The discussion turns to control of the filmmaking process. "If [studios] put together some project conceived in total venality, they'll hire talented people, they'll get like Billy Crystal and Robert DeNiro, or Robin Williams and someone else, but the picture will look middle-of-the-road and uninspired and formula, because they're trying to make $150 million, and very often do because they're hiring good people. If they hire a director, they hire a traffic cop. They get a guy who will not bring the picture in over budget, who's not going to be crazy or have too many ideas of his own.

"But you can imagine if they hired an artistic director - to use an extreme example, if they hired Fellini to come in and do a picture like that - it would look nothing like what they wanted it to. It would have a totally different personal look to it. And they would cut their throats. If you care about your picture and you've written it and you really want to make your picture, the more control you have, the better shot you have getting what you want later.

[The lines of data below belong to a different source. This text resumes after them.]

/-- R193: the requests the filter takes in each phase and operation state, the status of the others, and the order of
the checks: the filter, then the body length, then the owner; a code that names no request is answered UNKNOWN. No
frame is taken while PHOP is STARTING. -/
def Obligations.RequestsPassTheChecksInOrder : Prop :=
  let reads : List Req :=
    [.ident, .status, .readRegion, .readRule, .readLayout, .readCarrier, .readTrial, .readOverlay, .readStep, .readLog]
  (∀ r : Req,
    requestFilter .transparent .none r =
      (if r ∈ [Req.ident, .status, .begin, .muteRelease] then none else some .badPhase) ∧
    requestFilter .commissioning .none r = (if r = .begin then some .badPhase else none) ∧
    requestFilter .commissioning .saving r = (if r ∈ reads then none else some .busy) ∧
    (∀ h, requestFilter .commissioning (.handingOver h) r = if r ∈ reads then none else some .busy) ∧
    requestFilter .service .none r =
      (if r ∈ reads ++ [.peakReset, .setTone, .muteRelease] then none else some .badPhase)) ∧
  (∀ (r : Req) (body : List Byte) (owner : List Byte → Lc44 → Lc44) (d : Lc44), d.deaf = false →
    d.sli.inHand = none →
    (∀ status, requestFilter d.phc.phase d.phc.phop r = some status →
      request r owner body d = d.reply r body status (refusalData r d)) ∧
    (requestFilter d.phc.phase d.phc.phop r = none → body.length ≠ r.bodyLength →
      request r owner body d = d.reply r body .badArg (refusalData r d)) ∧
    (requestFilter d.phc.phase d.phc.phop r = none → body.length = r.bodyLength →
      request r owner body d = owner body (d.takeInHand r body))) ∧
  (∀ (r : Req) (body : List Byte) (owner : List Byte → Lc44 → Lc44) (d : Lc44),
    d.phc.phop.isStarting = true → request r owner body d = d) ∧
  (∀ code : Byte, namesRequest code = true ↔ ∃ r : Req, r.code = code) ∧
  ∀ (s : State) (code : Byte) (body : List Byte), s.running → s.part.deaf = false → s.part.sli.inHand = none →
    namesRequest code = false →
    exec (.unknownRequest code body) s =
      .next ⟨answer .unknown [] (takeFrame code body s.part), s.pending⟩ ∧
    (code.toNat = 0 ∨ 0x7F < code.toNat → responseCode code = 0xFF)

/-- IDENT, STATUS and the eight READ requests are answered OK with their report and change nothing but the service line;
an index outside its table, a carrier above 3, a map, part or page beyond its range is answered BADARG. READ-TRIAL names
the trial state itself, OPEN while a rollback is due, where STATUS shows ROLLING_BACK (R83, R85). The bytes of the
reports are the model's reading and choices (logs 9, 10, 11, 32, 33, 36). -/
def Obligations.ReportsChangeNothing : Prop :=
  ∀ (s : State) (body : List Byte),
    let d := s.part
    let n := byteAt body 0
    (s.takes .ident body →
      exec (.ident body) s =
        .next
          ⟨d.reply .ident body .ok
              ([0x4C, 0x43, 0x34, 0x34, 0x01] ++ bytesBE 3 (0xFF000 - 0x1000 * d.straps.psel.toNat) ++
                [if d.straps.commission then 1 else 0, if d.straps.depol then 1 else 0,
                  BitVec.ofNat 8 d.phc.phase.code, BitVec.ofNat 8 d.phc.phop.code]),
            s.pending⟩) ∧
    (s.takes .status body →
      exec (.status body) s =
        .next ⟨d.replyChain .status body (statusData (d.takeInHand .status body)), s.pending⟩) ∧
    (s.takes .readRegion body →
      (∀ i : Fin 16, i.val = n →
        exec (.readRegion body) s = .next ⟨d.reply .readRegion body .ok (regionData n d.ccl.table[i]), s.pending⟩) ∧
      (16 ≤ n → exec (.readRegion body) s = .next ⟨d.reply .readRegion body .badArg [], s.pending⟩)) ∧
    (s.takes .readRule body →
      (∀ i : Fin 64, i.val = n →
        exec (.readRule body) s =
          .next ⟨d.reply .readRule body .ok (ruleData n d.fgd.rules[i] d.fgd.counts[i]), s.pending⟩) ∧
      (64 ≤ n → exec (.readRule body) s = .next ⟨d.reply .readRule body .badArg [], s.pending⟩)) ∧
    (s.takes .readLayout body →
      exec (.readLayout body) s =
        .next ⟨d.reply .readLayout body .ok (layoutData d.rcu.layout), s.pending⟩) ∧
    (s.takes .readCarrier body →
      (∀ c : Carrier, c.val = n →
        exec (.readCarrier body) s =
          .next
            ⟨d.reply .readCarrier body .ok (recordData (d.rcu.records.get c) d.rcu.tickCount), s.pending⟩) ∧
      (4 ≤ n → exec (.readCarrier body) s = .next ⟨d.reply .readCarrier body .badArg [], s.pending⟩)) ∧
    (s.takes .readTrial body →
      let data := if n = 0 then journalData (byteAt body 1) d.tru else outcomeData (byteAt body 1) d.tru.outcome
      (∀ page, (journalData page d.tru)[0]? = some (BitVec.ofNat 8 d.tru.state.code)) ∧
      (∀ due, d.tru.due = some due → (trialGroup d.tru)[0]? = some (BitVec.ofNat 8 TrialState.rollingBack.code)) ∧
      (n ≤ 1 → byteAt body 1 ≤ 5 → data.length ≤ 63 →
        exec (.readTrial body) s = .next ⟨d.reply .readTrial body .ok data, s.pending⟩) ∧
      (n ≤ 1 → byteAt body 1 ≤ 5 → 63 < data.length →
        exec (.readTrial body) s = .next ⟨d.replyChain .readTrial body data, s.pending⟩) ∧
      (1 < n ∨ 5 < byteAt body 1 →
        exec (.readTrial body) s = .next ⟨d.reply .readTrial body .badArg [], s.pending⟩)) ∧
    (s.takes .readOverlay body →
      (∀ m : MapId, m.code = n → byteAt body 1 ≤ 1 →
        exec (.readOverlay body) s =
          .next ⟨d.reply .readOverlay body .ok (overlayData m (byteAt body 1) d), s.pending⟩) ∧
      (1 < n ∨ 1 < byteAt body 1 →
        exec (.readOverlay body) s = .next ⟨d.reply .readOverlay body .badArg [], s.pending⟩)) ∧
    (s.takes .readStep body →
      (∀ i : Fin 32, i.val = n →
        exec (.readStep body) s = .next ⟨d.reply .readStep body .ok (stepData n d.acu d.acu.plan[i]), s.pending⟩) ∧
      (32 ≤ n → exec (.readStep body) s = .next ⟨d.reply .readStep body .badArg [], s.pending⟩)) ∧
    (s.takes .readLog body →
      (n ≤ 63 →
        exec (.readLog body) s = .next ⟨d.replyChain .readLog body (logData n d.acu), s.pending⟩) ∧
      (63 < n → exec (.readLog body) s = .next ⟨d.reply .readLog body .badArg [], s.pending⟩))

/-- A round trip between reports and loads. The reports of READ-REGION, READ-RULE, READ-LAYOUT and READ-STEP are bodies
of the load request that would reload the item: a definition that a load accepted is accepted again from its report, as
the same definition. The sizes and order of the reports' fields, and the 0 in the fields that a treatment, kind or step
does not use, are the model's reading and choice (logs 9 and 11). -/
def Obligations.ReportsReloadTheirItems : Prop :=
  (∀ (psel : BitVec 2) (closing : Option Nat) (taken : MapId → Bool) (b : List Byte) (r : Region) (i : Fin 16),
    (RawRegion.ofBody b).check psel closing taken = some r →
    (regionData i.val (some r)).length = 24 ∧ byteAt (regionData i.val (some r)) 0 = i.val ∧
      byteAt (regionData i.val (some r)) 1 = 0 ∧
      (RawRegion.ofBody (regionData i.val (some r))).check psel closing taken = some r) ∧
  (∀ (others : List Rule) (b : List Byte) (i : Fin 64) (count : Nat), count ≤ 255 →
    (RawRule.ofBody b).argsOk = true → (RawRule.ofBody b).toRule.defOk others = true →
    let r := (RawRule.ofBody b).toRule
    let data := ruleData i.val (some r) count
    data.length = 16 ∧ byteAt data 0 = i.val ∧ byteAt data 1 = 0 ∧ byteAt data 15 = count ∧
      (RawRule.ofBody data).argsOk = true ∧ (RawRule.ofBody data).toRule = r) ∧
  (∀ (b : List Byte) (l : Layout), checkLayout (byteAt b 1) (rawSlotsOfBody b) = some l →
    (layoutData (some l)).length = 42 ∧ byteAt (layoutData (some l)) 0 = 0 ∧
      checkLayout (byteAt (layoutData (some l)) 1) (rawSlotsOfBody (layoutData (some l))) = some l) ∧
  ∀ (b : List Byte) (p : PlanStep) (a : Acu) (i : Fin 32), (RawStep.ofBody b).check = some p →
    1 ≤ a.planLength → a.planLength ≤ 32 →
    (stepData i.val a (some p)).length = 36 ∧ byteAt (stepData i.val a (some p)) 0 = i.val ∧
      checkStepBody (stepData i.val a (some p)) = some (some p)
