-- ==== Sys2Proof/Proofs/StartupLoad.lean ====
section
/-! SUPPORT. Start-up on the M-port: LOAD word by word, the profile put in force, and RECOVER by the journal header. -/

namespace Sys2Proof.Machine

set_option Elab.async false

/-! ## LOAD (R180) -/

/-- The LC44 in which PHC has asked for a read of the profile block (R180). -/
def Lc44.reading (x : Phc) (offset : Nat) (d : Lc44) : Lc44 :=
  { d with
    phc := x
    mpc := { d.mpc with intQueue := d.mpc.intQueue ++ [⟨.phc, ⟨d.profileAddr offset, .read⟩⟩] } }

/-- The next word of LOAD. -/
theorem loadNext_eq (words : List Word) (d : Lc44) :
    loadNext words d =
      d.reading { d.phc with work := .loading words }
        (if words.length < 16 then words.length else 0x0A0 + words.length) := by
  have hoffset : includedOffset words.length = if words.length < 16 then words.length else 0x0A0 + words.length := by
    by_cases h : words.length < 16
    · rw [if_pos h]
      exact if_pos h
    · rw [if_neg h]
      refine (if_neg h).trans ?_
      simp only [Config.headerWords, Config.bodyStart]
      omega
  rw [← hoffset]
  rfl

/-- LOAD goes on while the header is good and words are missing. -/
theorem loadWordRead_next {words : List Word} {d : Lc44}
    (h : words.length < 16 ∨ 16 ≤ words.length ∧ words.length < 3696 ∧
      ¬ (words.getD 0 0 ≠ 0x5A4B ∨ words.getD 1 0 ≠ 1)) : loadWordRead words d = loadNext words d := by
  rcases h with h | ⟨hlow, hhigh, hgood⟩
  · exact if_pos h
  · exact (if_neg (Nat.not_lt.mpr hlow)).trans ((if_neg hgood).trans (if_pos hhigh))

/-- A wrong signature or format (log 40). -/
theorem loadWordRead_bad {words : List Word} {d : Lc44} (hlow : 16 ≤ words.length)
    (hbad : words.getD 0 0 ≠ 0x5A4B ∨ words.getD 1 0 ≠ 1) : loadWordRead words d = loadEndsWith .absent d :=
  (if_neg (Nat.not_lt.mpr hlow)).trans (if_pos hbad)

/-- The sum decides once all words are read. -/
theorem loadWordRead_last {words : List Word} {d : Lc44} (hall : words.length = 3696)
    (hgood : ¬ (words.getD 0 0 ≠ 0x5A4B ∨ words.getD 1 0 ≠ 1)) :
    loadWordRead words d =
      if wordSum words = 0 then loadEndsWith .valid (putInForce words d) else loadEndsWith .badSum d := by
  refine (if_neg ?_).trans ((if_neg hgood).trans (if_neg ?_))
  · rw [hall]
    decide
  · rw [hall]
    decide

/-! ## The profile put in force (R181) -/

/-- Loading rules changes no count. -/
theorem counts_loadRules (staged : List Word) (l : List (Fin 64)) (f : Fgd) :
    (l.foldl (loadRuleAt staged) f).counts = f.counts := by
  induction l generalizing f with
  | nil => rfl
  | cons i l ih => exact (ih (loadRuleAt staged f i)).trans rfl

/-- The phase a valid profile leaves (R181). -/
theorem loadedPhase_eq (staged : List Word) (commission : Bool) :
    loadedPhase staged commission =
      if (staged.getD 2 0).toNat % 4 = 2 ∧ commission = false then .service else .commissioning := by
  have hbits : bits 1 0 (stagedWord staged 0x002) = (staged.getD 2 0).toNat % 4 := by
    show (staged.getD 2 0).toNat / 1 % 4 = _
    rw [Nat.div_one]
  unfold loadedPhase
  rw [hbits]
  simp

/-- What is in force before LOAD turns to the memory timeout (R181, orders 1 to 5). -/
def loadedTables (staged : List Word) (d : Lc44) : Lc44 :=
  loadTmu staged (loadAcu staged (loadFgd staged (loadCcl staged (loadRcu staged d))))

/-- What is in force before LOAD turns to the phase (R181, orders 1 to 8). -/
def loadedItems (staged : List Word) (d : Lc44) : Lc44 :=
  loadSeconds staged (loadSli staged (loadMpc staged (loadedTables staged d)))

/-- The phase is put in force last. -/
theorem putInForce_eq (staged : List Word) (d : Lc44) :
    putInForce staged d = setPhase (loadedPhase staged (loadedItems staged d).straps.commission) (loadedItems staged d) :=
  rfl

theorem keeps_loadedTables (staged : List Word) (d : Lc44) :
    d.keepsOutside [.rcu, .ccl, .ovu, .fgd, .acu, .tmu] (loadedTables staged d) := by
  refine keeps_trans (l₁ := [.rcu, .ccl, .ovu, .fgd, .acu]) ?_ (keeps_loadTmu _ _)
  refine keeps_trans (l₁ := [.rcu, .ccl, .ovu, .fgd]) ?_ (keeps_onAcu _ _)
  refine keeps_trans (l₁ := [.rcu, .ccl, .ovu]) ?_ (keeps_onFgd _ _)
  exact keeps_trans (keeps_onRcu _ _) (keeps_loadCcl _ _)

theorem keeps_loadedItems (staged : List Word) (d : Lc44) :
    (loadedTables staged d).keepsOutside [.mpc, .sli, .ccl, .phc] (loadedItems staged d) :=
  keeps_trans (l₁ := [.mpc, .sli, .ccl]) (keeps_trans (keeps_onMpc _ _) (keeps_loadSli _ _)) (keeps_onPhc _ _)

theorem phc_loadSeconds (staged : List Word) (d : Lc44) :
    (loadSeconds staged d).phc =
      { d.phc with
        seconds := (staged.getD 13 0).toNat + (staged.getD 14 0).toNat * 65536
        accumulator := 0 } := rfl

theorem phc_setPhase (p : Phase) (d : Lc44) : (setPhase p d).phc = { d.phc with phase := p } :=
  congrArg Lc44.phc (setPhase_eq p d)

/-- PHC once a valid profile is in force. -/
theorem putInForce_phc (staged : List Word) (d : Lc44) :
    (putInForce staged d).phc =
      { d.phc with
        phase :=
          if (staged.getD 2 0).toNat % 4 = 2 ∧ d.straps.commission = false then .service else .commissioning
        seconds := (staged.getD 13 0).toNat + (staged.getD 14 0).toNat * 65536
        accumulator := 0 } := by
  have hstraps : (loadedItems staged d).straps = d.straps :=
    (keeps_loadedItems staged d).2.1.trans (keeps_loadedTables staged d).2.1
  have hphc : (loadSli staged (loadMpc staged (loadedTables staged d))).phc = d.phc :=
    (keeps_phc (keeps_loadSli _ _)).trans ((keeps_phc (keeps_onMpc _ _)).trans (keeps_phc (keeps_loadedTables _ _)))
  have hitems : (loadedItems staged d).phc =
      { d.phc with
        seconds := (staged.getD 13 0).toNat + (staged.getD 14 0).toNat * 65536
        accumulator := 0 } := (phc_loadSeconds staged _).trans (by rw [hphc])
  rw [putInForce_eq, phc_setPhase, hstraps, hitems, loadedPhase_eq]

/-- MPC's timeout is that of before: the one loaded waits for the end of start-up (R25). -/
theorem putInForce_timeout (staged : List Word) (d : Lc44) : (putInForce staged d).mpc.timeout = d.mpc.timeout := by
  have hmpc : (putInForce staged d).mpc = (loadMpc staged (loadedTables staged d)).mpc :=
    (keeps_mpc (keeps_setPhase _ _)).trans ((keeps_mpc (keeps_onPhc _ _)).trans (keeps_mpc (keeps_loadSli _ _)))
  rw [hmpc, ← keeps_mpc (keeps_loadedTables staged d)]
  rfl

/-- Both maps are cleared (R91). -/
theorem putInForce_maps (staged : List Word) (d : Lc44) :
    (putInForce staged d).ovu.map0 = [] ∧ (putInForce staged d).ovu.map1 = [] := by
  have hovu : (putInForce staged d).ovu = (loadCcl staged (loadRcu staged d)).ovu :=
    (keeps_ovu (keeps_setPhase _ _)).trans ((keeps_ovu (keeps_loadedItems _ _)).trans
      ((keeps_ovu (keeps_loadTmu _ _)).trans ((keeps_ovu (keeps_onAcu _ _)).trans (keeps_ovu (keeps_onFgd _ _)))))
  rw [hovu]
  exact ⟨rfl, rfl⟩

theorem counts_loadFgd (staged : List Word) (d : Lc44) : (loadFgd staged d).fgd.counts = d.fgd.counts :=
  counts_loadRules staged (List.finRange 64) d.fgd

/-- No violation count changes. -/
theorem putInForce_counts (staged : List Word) (d : Lc44) : (putInForce staged d).fgd.counts = d.fgd.counts := by
  have hfgd : (putInForce staged d).fgd = (loadFgd staged (loadCcl staged (loadRcu staged d))).fgd :=
    (keeps_fgd (keeps_setPhase _ _)).trans ((keeps_fgd (keeps_loadedItems _ _)).trans
      ((keeps_fgd (keeps_loadTmu _ _)).trans (keeps_fgd (keeps_onAcu _ _))))
  rw [hfgd]
  exact (counts_loadFgd _ _).trans
    (congrArg Fgd.counts ((keeps_fgd (keeps_loadCcl _ _)).trans (keeps_fgd (keeps_onRcu _ _))))

theorem mute_loadTmu (staged : List Word) (d : Lc44) : (loadTmu staged d).tmu.mute = d.tmu.mute := rfl

/-- The mute state is left. -/
theorem putInForce_mute (staged : List Word) (d : Lc44) : (putInForce staged d).tmu.mute = d.tmu.mute := by
  have hloaded : (loadedTables staged d).tmu.mute = d.tmu.mute := (mute_loadTmu _ _).trans <|
    congrArg Tmu.mute ((keeps_tmu (keeps_onAcu _ _)).trans ((keeps_tmu (keeps_onFgd _ _)).trans
      ((keeps_tmu (keeps_loadCcl _ _)).trans (keeps_tmu (keeps_onRcu _ _)))))
  rw [putInForce_eq, setPhase_eq, ← hloaded, ← keeps_tmu (keeps_loadedItems staged d)]
  rfl

/-! ## The arbiter without a cycle -/

/-- Without a cycle at the I-port a grant changes the M-port alone, and not its timeout. -/
theorem arbitrateOnce_noCycle {d : Lc44} (h : d.iport.cycle = none) :
    ∃ m : Mpc, arbitrateOnce d = { d with mpc := m } ∧ m.timeout = d.mpc.timeout := by
  unfold arbitrateOnce
  split
  · split
    · exact ⟨d.mpc, rfl, rfl⟩
    · next c _ =>
      unfold grantTo
      cases c with
      | fwd =>
        simp only [presentStage, Lc44.onMpc_iport, h]
        exact ⟨_, rfl, rfl⟩
      | rst =>
        dsimp only
        split
        · exact ⟨d.mpc, rfl, rfl⟩
        · exact ⟨_, rfl, rfl⟩
      | int =>
        dsimp only
        split
        · exact ⟨d.mpc, rfl, rfl⟩
        · exact ⟨_, rfl, rfl⟩
      | mir =>
        dsimp only
        split
        · exact ⟨d.mpc, rfl, rfl⟩
        · exact ⟨_, rfl, rfl⟩
  · exact ⟨d.mpc, rfl, rfl⟩

/-- Without a cycle at the I-port the arbiter changes the M-port alone, and not its timeout. -/
theorem arbitrate_noCycle {d : Lc44} (h : d.iport.cycle = none) :
    ∃ m : Mpc, arbitrate d = { d with mpc := m } ∧ m.timeout = d.mpc.timeout := by
  obtain ⟨m, hm, ht⟩ := arbitrateOnce_noCycle h
  obtain ⟨n, hn, ht'⟩ := arbitrateOnce_noCycle (d := { d with mpc := m }) h
  refine ⟨n, ?_, ht'.trans ht⟩
  rw [arbitrate, hm, hn]

/-! ## RECOVER (R182 to R184) -/

/-- Start-up ends with the mirror off. -/
theorem endStartup_off {status : ProfileStatus} {x : RecoverySummary} {close : HeaderClose} {d : Lc44}
    (h : d.sli.mirrorEnabled = false) :
    endStartup status x close d =
      { d with
        phc :=
          { d.phc with
            phop := .none
            work := .idle
            startup :=
              some ⟨status, d.straps.commission, d.phc.phase, x.result, x.recovered, x.unrestored, close⟩ }
        mpc := { d.mpc with timeout := d.mpc.loadedTimeout.getD 20, loadedTimeout := none } } :=
  if_neg (by simpa using h)

/-- The low byte of the state word. -/
theorem bits_low (w : Word) : bits 7 0 w = w.toNat % 256 := by
  show w.toNat / 1 % 256 = _
  rw [Nat.div_one]

/-- The high byte of the state word. -/
theorem bits_high (w : Word) : bits 15 8 w = w.toNat / 256 := by
  have h := w.isLt
  show w.toNat / 256 % 256 = _
  omega

/-- A closed header (R182). -/
theorem recoverBy_closed {status : ProfileStatus} {state count : Word} {d : Lc44} (h : state.toNat % 256 = 0) :
    recoverBy status state count d =
      endStartup status ⟨.closed, 0, 0⟩ .notWritten
        { d with tru := { d.tru with number := state.toNat / 256 } } := by
  unfold recoverBy
  rw [bits_low, bits_high, h]
  rfl

/-- An open header (R182). -/
theorem recoverBy_open {status : ProfileStatus} {state count : Word} {d e : Lc44} (h : state.toNat % 256 = 1)
    (he : e = { d with tru := { d.tru with number := state.toNat / 256 } }) :
    recoverBy status state count d =
      if count.toNat = 0 then enterRecover status (.closeState (state.toNat / 256) ⟨.empty, 0, 0⟩ false) e
      else if count.toNat ≤ 48 then enterRecover status (.readRecord (state.toNat / 256) count.toNat [] [] false) e
      else recoverBad status (state.toNat / 256) 0 [] e := by
  unfold recoverBy
  rw [bits_low, bits_high, h, he]
  rfl
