/-- What leaves the I-port, MPC, CCL, OVU and PHC alone, and the mirror's settings. -/
theorem calm_of_same (hr : e.resetAsserted = d.resetAsserted) (hi : e.iport = d.iport) (hm : e.mpc = d.mpc)
    (hc : e.ccl = d.ccl) (ho : e.ovu = d.ovu) (hp : e.phc = d.phc) (hon : d.sli.mirrorEnabled = e.sli.mirrorEnabled)
    (ha : d.sli.mirrorAddress = e.sli.mirrorAddress) : d.calm e := by
  have hstartup : d.startupCalm e := startupCalm_of_eq hr (by rw [hp]) (by rw [hp])
  refine ⟨⟨sameCycle hi, by rw [hm], by rw [hm], ?_, ?_, ?_⟩, hstartup, ?_, by rw [hc]⟩
  · rw [hm]
    exact fun _ h _ => h
  · unfold Lc44.inStep
    rw [hc, hp, hon, ha]
    exact fun _ => id
  · rw [ho]
    exact Or.inl
  · rw [ho]
    exact fun _ => List.Sublist.refl _

theorem calm_of_keeps {l : List Block} (h : d.keepsOutside l e)
    (hl : ∀ b ∈ [Block.iport, .mpc, .ccl, .ovu, .phc, .sli], b ∉ l := by decide) : d.calm e := by
  have hsli := keeps_sli h (hl .sli (by decide))
  exact calm_of_same h.1 (keeps_iport h (hl _ (by decide))) (keeps_mpc h (hl _ (by decide)))
    (keeps_ccl h (hl _ (by decide))) (keeps_ovu h (hl _ (by decide))) (keeps_phc h (hl _ (by decide)))
    (by rw [hsli]) (by rw [hsli])

/-- A change of the service line that leaves the mirror's settings. -/
theorem calm_of_sli (h : d.keepsOutside [.sli] e) (hon : d.sli.mirrorEnabled = e.sli.mirrorEnabled)
    (ha : d.sli.mirrorAddress = e.sli.mirrorAddress) : d.calm e :=
  calm_of_same h.1 (keeps_iport h) (keeps_mpc h) (keeps_ccl h) (keeps_ovu h) (keeps_phc h) hon ha

/-! ## The state's operations -/

theorem calm_onTru (f : Tru → Tru) (d : Lc44) : d.calm (d.onTru f) := calm_of_keeps (keeps_onTru f d)

theorem calm_onSli (f : Sli → Sli) (d : Lc44) (hon : d.sli.mirrorEnabled = (f d.sli).mirrorEnabled := by rfl)
    (ha : d.sli.mirrorAddress = (f d.sli).mirrorAddress := by rfl) : d.calm (d.onSli f) :=
  calm_of_sli (keeps_onSli f d) hon ha

theorem calm_onMpc (f : Mpc → Mpc) (d : Lc44) (hh : (f d.mpc).hold = d.mpc.hold := by rfl)
    (hw : (f d.mpc).fwdWaiting = d.mpc.fwdWaiting := by rfl) (hc : (f d.mpc).cycle = d.mpc.cycle := by rfl) :
    d.calm (d.onMpc f) :=
  ⟨⟨sameCycle rfl, hh, hw, fun _ h _ => hc.symm.trans h, fun _ h => h, Or.inl⟩, startupCalm_of_keeps (keeps_onMpc f d),
    fun _ => List.Sublist.refl _, rfl⟩

theorem calm_onOvu (f : Ovu → Ovu) (d : Lc44)
    (hw : (f d.ovu).work = .awaitWrite → d.ovu.work = .awaitWrite ∨ d.iport.redirectedWrite = true := by exact nofun)
    (hm : ∀ m, ((f d.ovu).map m).Sublist (d.ovu.map m) := by exact fun m => by cases m <;> exact List.Sublist.refl _) :
    d.calm (d.onOvu f) :=
  ⟨⟨sameCycle rfl, rfl, rfl, fun _ h _ => h, fun _ h => h, hw⟩, startupCalm_of_keeps (keeps_onOvu f d), hm, rfl⟩

theorem stepCalm_onPhc (f : Phc → Phc) (d : Lc44) (hp : (f d.phc).phase = d.phc.phase := by rfl) :
    d.stepCalm (d.onPhc f) := by
  refine ⟨sameCycle rfl, rfl, rfl, fun _ h _ => h, fun _ h => ?_, Or.inl⟩
  rw [inStep_iff] at h ⊢
  exact ⟨h.1.trans hp.symm, h.2⟩

theorem calm_onPhc (f : Phc → Phc) (d : Lc44) (hs : d.startupCalm (d.onPhc f))
    (hp : (f d.phc).phase = d.phc.phase := by rfl) : d.calm (d.onPhc f) :=
  ⟨stepCalm_onPhc f d hp, hs, fun _ => List.Sublist.refl _, rfl⟩

/-- PHC turns to other work than LOAD. -/
theorem calm_turns (f : Phc → Phc) (d : Lc44)
    (hs : (f d.phc).phop.isStarting = true → d.phc.phop.isStarting = true := by exact id)
    (hw : ∀ staged, (f d.phc).work ≠ .loading staged := by exact nofun)
    (hp : (f d.phc).phase = d.phc.phase := by rfl) : d.calm (d.onPhc f) :=
  calm_onPhc f d (startupCalm_of_work rfl hs hw) hp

"I know many directors who deserve to be treated well and to be given final cut and to be given freedom, and they don't get it. You'd be shocked at how many directors of real stature have got to use the star that the studio says, or one of three that the studio says, if they want the money for the picture, and they've got to show their dailies to the studio, and they can't reshoot a scene without permission from the studio. And then the studio, in the most horrible thing of all, will take the finished version of the film and show it in a theater and give out these cards for people to give out. And average guys are writing, 'Well, I think the girl should be nicer when she comes on and less argumentative.' And, like voting, if they get enough of them, it's like the people are making the film. They're so desperate to get a product that the audience will like and come in and see because the stakes are so big. They're spending 60, 80 million dollars with the possibility of making 150 or 200 million dollars, so they think the way to do it is to use all these terrible, Philistine devices, and that's a shame."

Since films are pitched to people our age and slightly younger, Allen worries that we may not really be aware of what cinema can do. "I have a feeling that people in your age, for the most part, don't have access to great films. I have a feeling that if I was to be able to show the films that I think are great to people that are your age, but not in any kind of film classes, that they would like them, that they would not think they are homework.

"When I was your age, I could have access on any weekend in New York in the movie theaters to a couple of Italian films, French films, Swedish films, a Bunuel film, a Kurosawa film. And we would see them, and we would all be talking the next day about it, and everyone would say, 'Oh, you've got to see this, it's incredible.' And so much more interesting than any of the American things being done. And the next week more would come out, and more, and a lot would come out, and they would be the substantive films that we would discuss.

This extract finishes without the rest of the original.